それでは今回も今回で、お得意のネタバラシだか種明かしだかを派手にやってやろうじゃあないか。
「山茶花 周防──あんたはさっき、僕のあらゆる言動の裏の裏まで見透かしていると言ったよな?
「それは正しい。正しいのだろう。でも今回はその正しさが仇になったわけだ・・・・・・皮肉なものだ。裁きの場で正しさが仇になるとはな。

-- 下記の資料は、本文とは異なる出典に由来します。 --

/-- A positive integer below 2^24 has a 24-bit significand, at scale 126 plus its logarithm. -/
theorem integer_eq_significand {n : Nat} (hpos : n ≠ 0) (hn : n < 2 ^ 24) :
    ∃ m k, 2 ^ 23 ≤ m ∧ m < 2 ^ 24 ∧ k ≤ 149 ∧ n * 2 ^ 149 = m * 2 ^ k := by
  have hlog : n.log2 < 24 := (Nat.log2_lt hpos).2 hn
  have hscale : 0 < 2 ^ (23 - n.log2) := Nat.two_pow_pos _
  refine ⟨n * 2 ^ (23 - n.log2), 126 + n.log2, ?_, ?_, by omega, ?_⟩
  · calc 2 ^ 23 = 2 ^ n.log2 * 2 ^ (23 - n.log2) := by rw [← Nat.pow_add]; congr 1; omega
      _ ≤ n * 2 ^ (23 - n.log2) := Nat.mul_le_mul_right _ (Nat.log2_self_le hpos)
  · calc n * 2 ^ (23 - n.log2) < 2 ^ (n.log2 + 1) * 2 ^ (23 - n.log2) :=
          Nat.mul_lt_mul_of_pos_right Nat.lt_log2_self hscale
      _ = 2 ^ 24 := by rw [← Nat.pow_add]; congr 1; omega
  · rw [Nat.mul_assoc, ← Nat.pow_add]
    congr 2
    omega

/-- Every integer below 2^24, with either sign, is exact in binary32: rounding its units gives a finite pattern of that magnitude. -/
theorem B32.pack_roundUnits_integer (neg : Bool) {n : Nat} (hn : n < 2 ^ 24) :
    (B32.pack neg (B32.roundUnits (n * 2 ^ 149) 1)).isFinite = true ∧
      (B32.pack neg (B32.roundUnits (n * 2 ^ 149) 1)).isNeg = neg ∧
      (B32.pack neg (B32.roundUnits (n * 2 ^ 149) 1)).units = n * 2 ^ 149 := by
  by_cases h0 : n = 0
  · subst h0
    cases neg <;> decide
  · obtain ⟨m, k, hlo, hhi, hk, heq⟩ := integer_eq_significand h0 hn
    have hbits : k * 2 ^ 23 + m ≤ B32.infBits := by simp only [B32.infBits]; omega
    rw [heq, B32.roundUnits_significand hlo hhi, Nat.min_eq_left hbits]
    exact B32.pack_significand neg hlo hhi (by omega)

/-- The immediate of index n is finite, not negative, and n units of 1. -/
theorem immValue_fields (n : BitVec 7) :
    (immValue n).isFinite = true ∧ (immValue n).isNeg = false ∧ (immValue n).units = n.toNat * 2 ^ 149 :=
  B32.pack_roundUnits_integer false (n.isLt.trans (by decide))

theorem immValue_value (n : BitVec 7) : (immValue n).value = n.toNat * 2 ^ 149 := by
  obtain ⟨-, hneg, hunits⟩ := immValue_fields n
  simp only [B32.value, hneg, hunits, Bool.false_eq_true, if_false]
  push_cast
  rfl

/-- Settles O50: an index is an integer below 2^24, so its immediate is exact; the four patterns of R45 are evaluated. -/
theorem immediatesAreExact : Obligations.ImmediatesAreExact := by
  refine ⟨fun n => ?_, by decide⟩
  obtain ⟨hfinite, hneg, -⟩ := immValue_fields n
  exact ⟨hfinite, hneg, immValue_value n⟩

end Sys2Proof
end

section
/-! The dispatch loop before the fetch (40_dispatch R65, R66): the two faults that fetch nothing, and the bound they keep on STEPS. -/

namespace Sys2Proof.Machine

/-- A fault raised before the fetch is the entry of R99 with pc as its pc_cur and the word 0. -/
theorem raiseBeforeFetch_faultEntered (c : FaultCause) (s : State) :
    FaultEntered (faultCode c) s.pc 0 s (raiseBeforeFetch c s) where
  cause := rfl
  faultPc := rfl
  faultInsn := rfl
  silence := rfl
  status := rfl
  idle := rfl
  released := rfl
  rest := rfl

theorem step_of_running (s : State) (hrun : s.runState = .running) (hturn : s.engineTurn = true) :
    step s = instructionStep s.ticked := by
  rw [step_of_engineTurn s hturn, engineStep_running s.ticked hrun]

/-- R65: the ceiling is looked at before anything else. -/
theorem instructionStep_of_ceiling (s : State) (hsteps : s.steps = Config.maxSteps) :
    instructionStep s = .next (raiseBeforeFetch .stepLimit s) := by
  rw [instructionStep, if_pos hsteps]

/-- R66: below the ceiling, pc is looked at before the fetch. -/
theorem instructionStep_of_pcOutOfRange (s : State) (hsteps : s.steps ≠ Config.maxSteps)
    (hpc : s.imem.length ≤ s.pc.toNat) : instructionStep s = .next (raiseBeforeFetch .pcOutOfRange s) := by
  rw [instructionStep, if_neg hsteps, List.getElem?_eq_none hpc]

/-- No meaning counts a step: STEPS is the fetch's (R67). -/
theorem exec_steps (i : Instr) (s t : State) (h : exec i s = .next t) : t.steps = s.steps := by
  rcases exec_cases i s with he | ⟨r, v, he⟩ | ⟨a, v, -, he⟩ | ⟨b, he⟩ | ⟨target, he⟩ | he | ⟨c, he⟩ <;>
    cases he.symm.trans h <;> rfl

/-- One turn of the dispatch loop that starts within the ceiling ends within it: only a fetch counts, and it needs STEPS below. -/
theorem instructionStep_steps_le (s t : State) (hle : s.steps ≤ Config.maxSteps) (h : instructionStep s = .next t) :
    t.steps ≤ Config.maxSteps := by
  rcases instructionStep_cases s with ⟨-, he⟩ | ⟨-, -, he⟩ | ⟨hne, b, -, c, -, he⟩ | ⟨hne, b, -, i, -, he⟩
  · cases he.symm.trans h
    exact hle
  · cases he.symm.trans h
    exact hle
  · cases he.symm.trans h
    exact Nat.lt_of_le_of_ne hle hne
  · rw [exec_steps i (s.fetched b) t (he.symm.trans h)]
    exact Nat.lt_of_le_of_ne hle hne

「殺人者は地獄に堕ちると相場が決まっているように、その裁きは浄玻璃の鏡で行われると相場が決まっているんだよ。
「そう、鏡。
「その性質上、やはり仕方の無いことではあるんだけれど──それでもあんたは注意すべきだったな。」
浄玻璃の鏡。
亡者の現世における行いを映し出すアレだ。
まあ現代裁判らしく言うなら、あらゆる証拠品の代替という感じなのだろうか。一切の隠し事が出来ず、ありのまま、そのままの生前の姿が投影される。
しかし。
鏡に投影した姿。
その時見ているのは、その像は、あくまで«真逆»であることを忘れてはいけない。
心得るべきだった。
「«表裏一体»も逆になることを、失念してはいけなかった。」
「つまりあんたら姉妹は、最初から僕と洞木の区別がついていなかったんだよ────!」
端的に言えば、彼女らは洞木の罪を僕に償わせようとしていて、僕はそれを勝手に己の内の狂気と重ねて解釈してしまっていたわけだ──って、なんだそれ。
カッコがつかない。
自分でまとめておいてあれだが、こんなにも上手く畳めない話があるだろうか。
チープに言えば勘違い。
陳腐に言えば思い違い。
「オチまで持っていけねえよ、こんなもん・・・・・・。」
嘆くように、僕は呟く。
「? 貴様はもう堕ちたではないか、地獄に」
「やかましいわ」
何だ?
地獄ですらも僕はツッコミ役なのか?
どんな罰だよ、勘弁してくれ。
「・・・・・・とにかく、これはいけない。戴けない。無辜なる善人であるところの僕を、何かの手違いで、何かの間違いで、ここまで苦しめちまったわけだよ──«公平»と«公正»に重きを置くあんたら山茶花姉妹は、こういう時、どう対処するのかな?」
「僕的には、ひとまずここから即刻解放してほしいところだ。もちろん長門と渡り合っているであろう遊海ちゃんもね。そして後日、謝罪の態度と菓子折でも持って出直してきなよ。」
小馬鹿にするように、やや強気で僕は詰め寄る──周防は何も言わず、ただ得意気な僕に対して、鋭い敵意を剥き出しにしていた。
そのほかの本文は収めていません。